### DATA FOR ANALYSIS
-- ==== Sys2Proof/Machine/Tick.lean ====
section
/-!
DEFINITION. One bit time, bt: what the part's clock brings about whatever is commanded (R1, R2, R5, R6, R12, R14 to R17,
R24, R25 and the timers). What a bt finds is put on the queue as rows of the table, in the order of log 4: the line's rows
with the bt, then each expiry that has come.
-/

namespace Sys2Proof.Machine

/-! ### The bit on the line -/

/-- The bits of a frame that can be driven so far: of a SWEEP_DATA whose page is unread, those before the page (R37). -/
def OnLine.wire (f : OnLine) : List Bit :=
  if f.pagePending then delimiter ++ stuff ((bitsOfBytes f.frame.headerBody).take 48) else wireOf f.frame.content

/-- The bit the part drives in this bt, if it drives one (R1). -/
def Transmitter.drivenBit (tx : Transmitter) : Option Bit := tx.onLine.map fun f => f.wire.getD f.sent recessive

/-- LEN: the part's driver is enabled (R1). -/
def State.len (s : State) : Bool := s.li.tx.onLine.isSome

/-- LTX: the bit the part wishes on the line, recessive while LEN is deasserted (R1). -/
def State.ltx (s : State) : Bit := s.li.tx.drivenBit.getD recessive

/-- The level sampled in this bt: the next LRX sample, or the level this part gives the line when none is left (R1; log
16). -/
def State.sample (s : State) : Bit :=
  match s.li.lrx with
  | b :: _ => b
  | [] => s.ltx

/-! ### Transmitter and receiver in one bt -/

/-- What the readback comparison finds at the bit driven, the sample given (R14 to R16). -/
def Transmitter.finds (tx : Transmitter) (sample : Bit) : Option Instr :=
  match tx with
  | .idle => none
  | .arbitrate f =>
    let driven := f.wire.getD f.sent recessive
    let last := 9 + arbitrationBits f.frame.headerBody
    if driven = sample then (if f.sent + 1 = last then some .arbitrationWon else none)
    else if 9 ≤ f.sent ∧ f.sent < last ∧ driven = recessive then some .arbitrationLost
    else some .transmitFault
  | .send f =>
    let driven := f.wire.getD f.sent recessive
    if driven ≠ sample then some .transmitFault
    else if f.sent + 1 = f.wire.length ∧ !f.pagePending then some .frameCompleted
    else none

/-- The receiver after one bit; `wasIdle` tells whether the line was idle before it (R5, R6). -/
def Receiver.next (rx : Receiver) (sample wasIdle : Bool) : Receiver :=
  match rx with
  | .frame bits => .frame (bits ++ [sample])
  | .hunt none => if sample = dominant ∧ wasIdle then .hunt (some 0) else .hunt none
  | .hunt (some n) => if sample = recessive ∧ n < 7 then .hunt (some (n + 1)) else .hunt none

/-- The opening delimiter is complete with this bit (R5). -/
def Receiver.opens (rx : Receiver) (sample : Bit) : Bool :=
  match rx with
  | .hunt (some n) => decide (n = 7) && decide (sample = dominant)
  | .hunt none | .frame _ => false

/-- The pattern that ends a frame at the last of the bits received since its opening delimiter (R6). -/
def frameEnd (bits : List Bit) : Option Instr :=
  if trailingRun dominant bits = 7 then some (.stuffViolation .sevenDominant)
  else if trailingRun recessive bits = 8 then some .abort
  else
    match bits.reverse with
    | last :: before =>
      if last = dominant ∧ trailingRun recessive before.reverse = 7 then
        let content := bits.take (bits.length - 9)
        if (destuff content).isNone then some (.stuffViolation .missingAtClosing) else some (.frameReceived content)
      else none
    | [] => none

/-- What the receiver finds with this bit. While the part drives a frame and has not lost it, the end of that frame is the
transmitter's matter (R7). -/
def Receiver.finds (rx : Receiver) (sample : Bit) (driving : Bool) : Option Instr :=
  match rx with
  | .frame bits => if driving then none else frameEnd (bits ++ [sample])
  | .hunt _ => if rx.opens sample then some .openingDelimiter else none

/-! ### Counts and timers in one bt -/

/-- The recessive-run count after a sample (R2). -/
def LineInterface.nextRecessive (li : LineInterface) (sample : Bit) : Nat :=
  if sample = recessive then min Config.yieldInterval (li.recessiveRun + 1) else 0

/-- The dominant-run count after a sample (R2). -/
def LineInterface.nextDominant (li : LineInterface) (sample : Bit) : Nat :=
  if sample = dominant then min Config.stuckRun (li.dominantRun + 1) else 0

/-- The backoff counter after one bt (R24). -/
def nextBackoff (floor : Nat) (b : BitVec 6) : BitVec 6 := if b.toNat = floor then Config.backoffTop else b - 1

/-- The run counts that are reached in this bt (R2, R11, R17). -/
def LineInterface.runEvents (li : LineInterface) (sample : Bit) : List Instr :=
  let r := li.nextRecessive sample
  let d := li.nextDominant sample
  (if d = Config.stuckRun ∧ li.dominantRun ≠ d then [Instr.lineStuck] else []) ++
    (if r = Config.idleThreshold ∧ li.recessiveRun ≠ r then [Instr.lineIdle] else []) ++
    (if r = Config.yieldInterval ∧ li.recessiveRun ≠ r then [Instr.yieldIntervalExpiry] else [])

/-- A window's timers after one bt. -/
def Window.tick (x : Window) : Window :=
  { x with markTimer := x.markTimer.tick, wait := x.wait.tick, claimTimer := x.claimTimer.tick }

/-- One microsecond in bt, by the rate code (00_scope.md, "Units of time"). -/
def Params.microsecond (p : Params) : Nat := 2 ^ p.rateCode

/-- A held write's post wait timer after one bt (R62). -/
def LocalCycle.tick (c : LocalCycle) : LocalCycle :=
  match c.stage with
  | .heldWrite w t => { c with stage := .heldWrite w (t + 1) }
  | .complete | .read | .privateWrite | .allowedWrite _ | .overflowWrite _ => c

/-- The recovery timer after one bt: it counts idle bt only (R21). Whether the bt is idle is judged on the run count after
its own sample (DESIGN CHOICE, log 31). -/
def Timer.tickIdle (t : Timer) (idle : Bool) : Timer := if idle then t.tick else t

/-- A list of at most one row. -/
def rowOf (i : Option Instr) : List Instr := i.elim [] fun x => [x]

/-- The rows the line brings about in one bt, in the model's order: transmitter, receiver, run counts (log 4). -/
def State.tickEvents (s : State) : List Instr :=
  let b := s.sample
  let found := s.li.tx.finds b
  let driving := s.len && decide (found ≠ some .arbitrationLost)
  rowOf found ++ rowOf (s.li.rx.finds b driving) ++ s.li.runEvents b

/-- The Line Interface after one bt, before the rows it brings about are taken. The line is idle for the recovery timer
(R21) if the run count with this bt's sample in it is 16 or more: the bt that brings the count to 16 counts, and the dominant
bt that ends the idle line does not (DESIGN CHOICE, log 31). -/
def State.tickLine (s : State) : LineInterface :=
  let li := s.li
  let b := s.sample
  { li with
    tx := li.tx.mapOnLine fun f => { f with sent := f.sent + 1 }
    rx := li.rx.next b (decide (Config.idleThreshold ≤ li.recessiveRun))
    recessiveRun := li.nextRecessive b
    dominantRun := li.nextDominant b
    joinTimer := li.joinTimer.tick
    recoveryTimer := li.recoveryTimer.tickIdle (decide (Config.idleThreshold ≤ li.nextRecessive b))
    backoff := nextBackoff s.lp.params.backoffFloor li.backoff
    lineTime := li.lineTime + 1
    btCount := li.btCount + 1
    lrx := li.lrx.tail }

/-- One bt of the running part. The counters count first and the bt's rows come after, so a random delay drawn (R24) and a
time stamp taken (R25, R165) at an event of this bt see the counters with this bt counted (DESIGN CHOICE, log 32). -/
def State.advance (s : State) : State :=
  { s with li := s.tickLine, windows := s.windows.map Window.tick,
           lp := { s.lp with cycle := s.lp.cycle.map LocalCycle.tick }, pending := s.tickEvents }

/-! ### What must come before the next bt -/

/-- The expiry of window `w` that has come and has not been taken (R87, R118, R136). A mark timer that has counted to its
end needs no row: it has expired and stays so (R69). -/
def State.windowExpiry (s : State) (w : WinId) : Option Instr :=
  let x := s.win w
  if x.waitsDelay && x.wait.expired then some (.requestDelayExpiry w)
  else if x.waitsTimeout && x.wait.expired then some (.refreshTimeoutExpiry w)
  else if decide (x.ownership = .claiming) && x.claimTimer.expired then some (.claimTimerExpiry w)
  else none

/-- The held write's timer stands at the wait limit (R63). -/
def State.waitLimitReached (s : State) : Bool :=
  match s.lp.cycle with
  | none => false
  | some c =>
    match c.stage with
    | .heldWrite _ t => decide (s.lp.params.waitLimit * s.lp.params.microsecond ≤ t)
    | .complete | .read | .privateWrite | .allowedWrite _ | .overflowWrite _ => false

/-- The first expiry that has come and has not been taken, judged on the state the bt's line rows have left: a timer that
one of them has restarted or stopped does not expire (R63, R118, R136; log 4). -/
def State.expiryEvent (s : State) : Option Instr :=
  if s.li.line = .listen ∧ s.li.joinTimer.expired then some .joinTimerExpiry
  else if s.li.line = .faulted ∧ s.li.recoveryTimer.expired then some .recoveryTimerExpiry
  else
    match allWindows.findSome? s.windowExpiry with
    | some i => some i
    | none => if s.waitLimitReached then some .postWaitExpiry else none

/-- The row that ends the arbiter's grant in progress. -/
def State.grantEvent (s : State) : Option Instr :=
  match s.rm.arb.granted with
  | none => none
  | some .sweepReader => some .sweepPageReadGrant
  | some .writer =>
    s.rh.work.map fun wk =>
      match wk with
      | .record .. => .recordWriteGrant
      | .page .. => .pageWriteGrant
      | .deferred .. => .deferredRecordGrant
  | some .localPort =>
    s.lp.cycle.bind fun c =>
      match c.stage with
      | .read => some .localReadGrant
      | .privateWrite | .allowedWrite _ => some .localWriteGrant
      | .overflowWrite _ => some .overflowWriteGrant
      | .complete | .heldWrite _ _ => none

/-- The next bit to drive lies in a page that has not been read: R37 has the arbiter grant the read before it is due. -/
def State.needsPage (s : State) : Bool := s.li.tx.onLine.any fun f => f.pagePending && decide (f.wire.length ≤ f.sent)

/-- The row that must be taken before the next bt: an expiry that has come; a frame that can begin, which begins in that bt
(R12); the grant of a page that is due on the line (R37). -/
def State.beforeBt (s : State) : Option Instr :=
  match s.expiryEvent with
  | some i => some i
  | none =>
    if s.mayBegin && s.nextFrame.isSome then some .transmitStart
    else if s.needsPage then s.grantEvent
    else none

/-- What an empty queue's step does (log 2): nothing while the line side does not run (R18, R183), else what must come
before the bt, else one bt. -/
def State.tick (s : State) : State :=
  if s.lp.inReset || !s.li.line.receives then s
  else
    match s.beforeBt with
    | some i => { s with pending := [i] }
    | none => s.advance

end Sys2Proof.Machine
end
######
### DATA FOR ANALYSIS
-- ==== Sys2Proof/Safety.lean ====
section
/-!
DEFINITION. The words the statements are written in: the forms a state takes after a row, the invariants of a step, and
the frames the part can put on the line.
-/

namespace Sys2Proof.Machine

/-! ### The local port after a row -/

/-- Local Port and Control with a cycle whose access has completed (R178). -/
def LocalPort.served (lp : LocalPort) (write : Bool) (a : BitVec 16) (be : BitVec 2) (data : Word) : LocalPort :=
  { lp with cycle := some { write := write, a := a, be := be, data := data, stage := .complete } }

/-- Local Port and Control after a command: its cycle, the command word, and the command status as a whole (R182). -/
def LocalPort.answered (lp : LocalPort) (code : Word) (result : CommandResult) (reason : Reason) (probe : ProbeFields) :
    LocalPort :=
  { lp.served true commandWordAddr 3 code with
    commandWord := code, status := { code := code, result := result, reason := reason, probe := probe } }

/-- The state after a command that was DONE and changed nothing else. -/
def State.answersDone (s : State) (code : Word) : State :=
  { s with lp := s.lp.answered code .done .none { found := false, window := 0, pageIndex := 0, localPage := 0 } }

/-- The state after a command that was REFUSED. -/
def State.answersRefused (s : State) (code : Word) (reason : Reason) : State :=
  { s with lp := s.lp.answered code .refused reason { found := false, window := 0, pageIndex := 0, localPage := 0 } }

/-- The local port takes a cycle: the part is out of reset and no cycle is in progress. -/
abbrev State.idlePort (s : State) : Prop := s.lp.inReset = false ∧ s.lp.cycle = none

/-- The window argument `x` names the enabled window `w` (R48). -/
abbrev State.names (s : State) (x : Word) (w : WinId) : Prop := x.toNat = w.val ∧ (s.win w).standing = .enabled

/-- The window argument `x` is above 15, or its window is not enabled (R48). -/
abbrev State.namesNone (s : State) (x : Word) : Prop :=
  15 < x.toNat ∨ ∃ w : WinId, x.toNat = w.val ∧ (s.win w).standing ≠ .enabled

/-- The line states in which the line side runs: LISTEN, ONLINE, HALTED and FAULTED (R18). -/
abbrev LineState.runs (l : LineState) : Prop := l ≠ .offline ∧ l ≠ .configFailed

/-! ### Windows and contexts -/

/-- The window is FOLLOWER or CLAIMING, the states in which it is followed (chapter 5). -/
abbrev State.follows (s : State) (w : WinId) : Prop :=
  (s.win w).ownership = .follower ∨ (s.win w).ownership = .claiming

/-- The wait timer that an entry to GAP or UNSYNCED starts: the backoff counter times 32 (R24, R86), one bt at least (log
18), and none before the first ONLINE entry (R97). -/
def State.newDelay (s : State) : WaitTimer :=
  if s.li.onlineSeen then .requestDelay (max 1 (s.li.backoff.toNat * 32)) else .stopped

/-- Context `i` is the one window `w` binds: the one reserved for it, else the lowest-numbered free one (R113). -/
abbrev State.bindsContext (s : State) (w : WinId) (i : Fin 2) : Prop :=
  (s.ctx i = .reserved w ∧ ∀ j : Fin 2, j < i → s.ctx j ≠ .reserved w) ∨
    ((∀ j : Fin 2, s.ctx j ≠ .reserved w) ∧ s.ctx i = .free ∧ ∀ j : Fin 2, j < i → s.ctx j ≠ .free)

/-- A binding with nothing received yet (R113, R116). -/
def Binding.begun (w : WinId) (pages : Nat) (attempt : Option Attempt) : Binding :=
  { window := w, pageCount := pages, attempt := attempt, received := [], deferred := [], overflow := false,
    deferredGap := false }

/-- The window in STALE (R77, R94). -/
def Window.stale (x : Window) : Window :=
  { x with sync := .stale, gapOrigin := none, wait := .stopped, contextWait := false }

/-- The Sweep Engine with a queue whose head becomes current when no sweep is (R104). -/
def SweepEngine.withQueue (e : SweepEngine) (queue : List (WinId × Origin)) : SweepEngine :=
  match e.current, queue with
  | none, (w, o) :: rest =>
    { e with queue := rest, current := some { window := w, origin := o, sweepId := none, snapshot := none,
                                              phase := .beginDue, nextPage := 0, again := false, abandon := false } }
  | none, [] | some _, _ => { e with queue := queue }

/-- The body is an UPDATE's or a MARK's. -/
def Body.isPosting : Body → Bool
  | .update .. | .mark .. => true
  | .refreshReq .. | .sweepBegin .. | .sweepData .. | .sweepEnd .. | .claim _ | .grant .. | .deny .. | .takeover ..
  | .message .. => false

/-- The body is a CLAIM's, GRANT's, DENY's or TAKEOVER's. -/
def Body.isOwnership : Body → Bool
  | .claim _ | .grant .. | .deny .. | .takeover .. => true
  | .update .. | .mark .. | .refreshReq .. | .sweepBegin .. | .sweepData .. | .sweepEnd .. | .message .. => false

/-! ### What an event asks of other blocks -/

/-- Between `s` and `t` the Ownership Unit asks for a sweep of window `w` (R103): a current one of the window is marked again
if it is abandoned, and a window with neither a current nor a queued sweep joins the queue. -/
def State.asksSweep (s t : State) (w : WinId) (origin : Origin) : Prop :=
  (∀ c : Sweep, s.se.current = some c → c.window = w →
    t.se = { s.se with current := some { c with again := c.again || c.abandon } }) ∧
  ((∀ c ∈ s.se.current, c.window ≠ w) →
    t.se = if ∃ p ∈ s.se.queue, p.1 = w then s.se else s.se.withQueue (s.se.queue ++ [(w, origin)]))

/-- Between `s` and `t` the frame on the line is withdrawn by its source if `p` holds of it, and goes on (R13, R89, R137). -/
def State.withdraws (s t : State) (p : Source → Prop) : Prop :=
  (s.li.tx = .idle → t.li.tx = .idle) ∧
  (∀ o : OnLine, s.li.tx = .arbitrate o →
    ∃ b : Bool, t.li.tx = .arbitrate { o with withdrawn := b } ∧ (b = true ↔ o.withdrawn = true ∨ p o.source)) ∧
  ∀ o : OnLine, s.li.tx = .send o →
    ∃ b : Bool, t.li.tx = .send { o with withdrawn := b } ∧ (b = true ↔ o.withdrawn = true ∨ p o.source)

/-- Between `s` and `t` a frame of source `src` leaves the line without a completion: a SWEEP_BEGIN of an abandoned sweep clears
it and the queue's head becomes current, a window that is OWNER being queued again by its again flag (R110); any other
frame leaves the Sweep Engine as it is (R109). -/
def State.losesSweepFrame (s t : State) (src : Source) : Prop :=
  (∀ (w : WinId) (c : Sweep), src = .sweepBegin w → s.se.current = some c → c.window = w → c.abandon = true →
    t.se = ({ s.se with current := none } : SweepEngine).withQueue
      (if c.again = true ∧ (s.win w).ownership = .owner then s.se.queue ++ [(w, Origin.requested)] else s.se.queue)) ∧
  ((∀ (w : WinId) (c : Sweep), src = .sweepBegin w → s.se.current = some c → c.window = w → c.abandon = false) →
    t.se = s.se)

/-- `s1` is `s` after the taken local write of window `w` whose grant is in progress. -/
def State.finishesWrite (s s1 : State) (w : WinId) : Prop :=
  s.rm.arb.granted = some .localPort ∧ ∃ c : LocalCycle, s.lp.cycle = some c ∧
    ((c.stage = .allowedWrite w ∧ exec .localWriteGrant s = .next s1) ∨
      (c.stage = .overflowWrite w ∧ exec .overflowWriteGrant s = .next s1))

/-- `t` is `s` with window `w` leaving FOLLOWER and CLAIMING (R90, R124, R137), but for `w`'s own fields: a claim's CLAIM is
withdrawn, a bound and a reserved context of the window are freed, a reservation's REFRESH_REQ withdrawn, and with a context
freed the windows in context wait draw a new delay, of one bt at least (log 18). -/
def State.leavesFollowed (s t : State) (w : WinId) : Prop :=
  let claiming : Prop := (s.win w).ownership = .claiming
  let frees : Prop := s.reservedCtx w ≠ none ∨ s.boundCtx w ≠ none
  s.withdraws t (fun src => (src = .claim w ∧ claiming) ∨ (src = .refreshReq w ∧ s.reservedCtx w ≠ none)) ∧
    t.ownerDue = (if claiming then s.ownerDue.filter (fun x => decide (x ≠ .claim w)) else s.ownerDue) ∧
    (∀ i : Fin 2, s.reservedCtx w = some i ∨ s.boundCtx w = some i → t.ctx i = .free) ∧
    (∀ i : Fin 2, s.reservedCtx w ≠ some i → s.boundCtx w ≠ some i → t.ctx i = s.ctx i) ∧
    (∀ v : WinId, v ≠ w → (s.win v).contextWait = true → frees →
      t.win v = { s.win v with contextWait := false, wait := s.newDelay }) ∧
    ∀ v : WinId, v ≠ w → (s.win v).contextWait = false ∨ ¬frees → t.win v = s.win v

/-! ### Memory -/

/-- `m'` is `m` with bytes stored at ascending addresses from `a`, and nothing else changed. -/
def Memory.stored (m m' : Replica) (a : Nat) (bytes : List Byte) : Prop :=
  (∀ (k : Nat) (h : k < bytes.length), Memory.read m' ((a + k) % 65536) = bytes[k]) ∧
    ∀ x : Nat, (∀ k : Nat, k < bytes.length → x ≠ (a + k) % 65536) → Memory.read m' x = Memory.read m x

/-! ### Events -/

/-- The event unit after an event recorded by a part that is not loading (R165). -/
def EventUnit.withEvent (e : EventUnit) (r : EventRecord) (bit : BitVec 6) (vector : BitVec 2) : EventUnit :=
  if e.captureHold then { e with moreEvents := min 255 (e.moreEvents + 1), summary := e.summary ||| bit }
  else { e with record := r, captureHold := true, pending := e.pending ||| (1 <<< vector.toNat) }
######
Go through the entries above and count the lines containing "argument". Give the number only.

2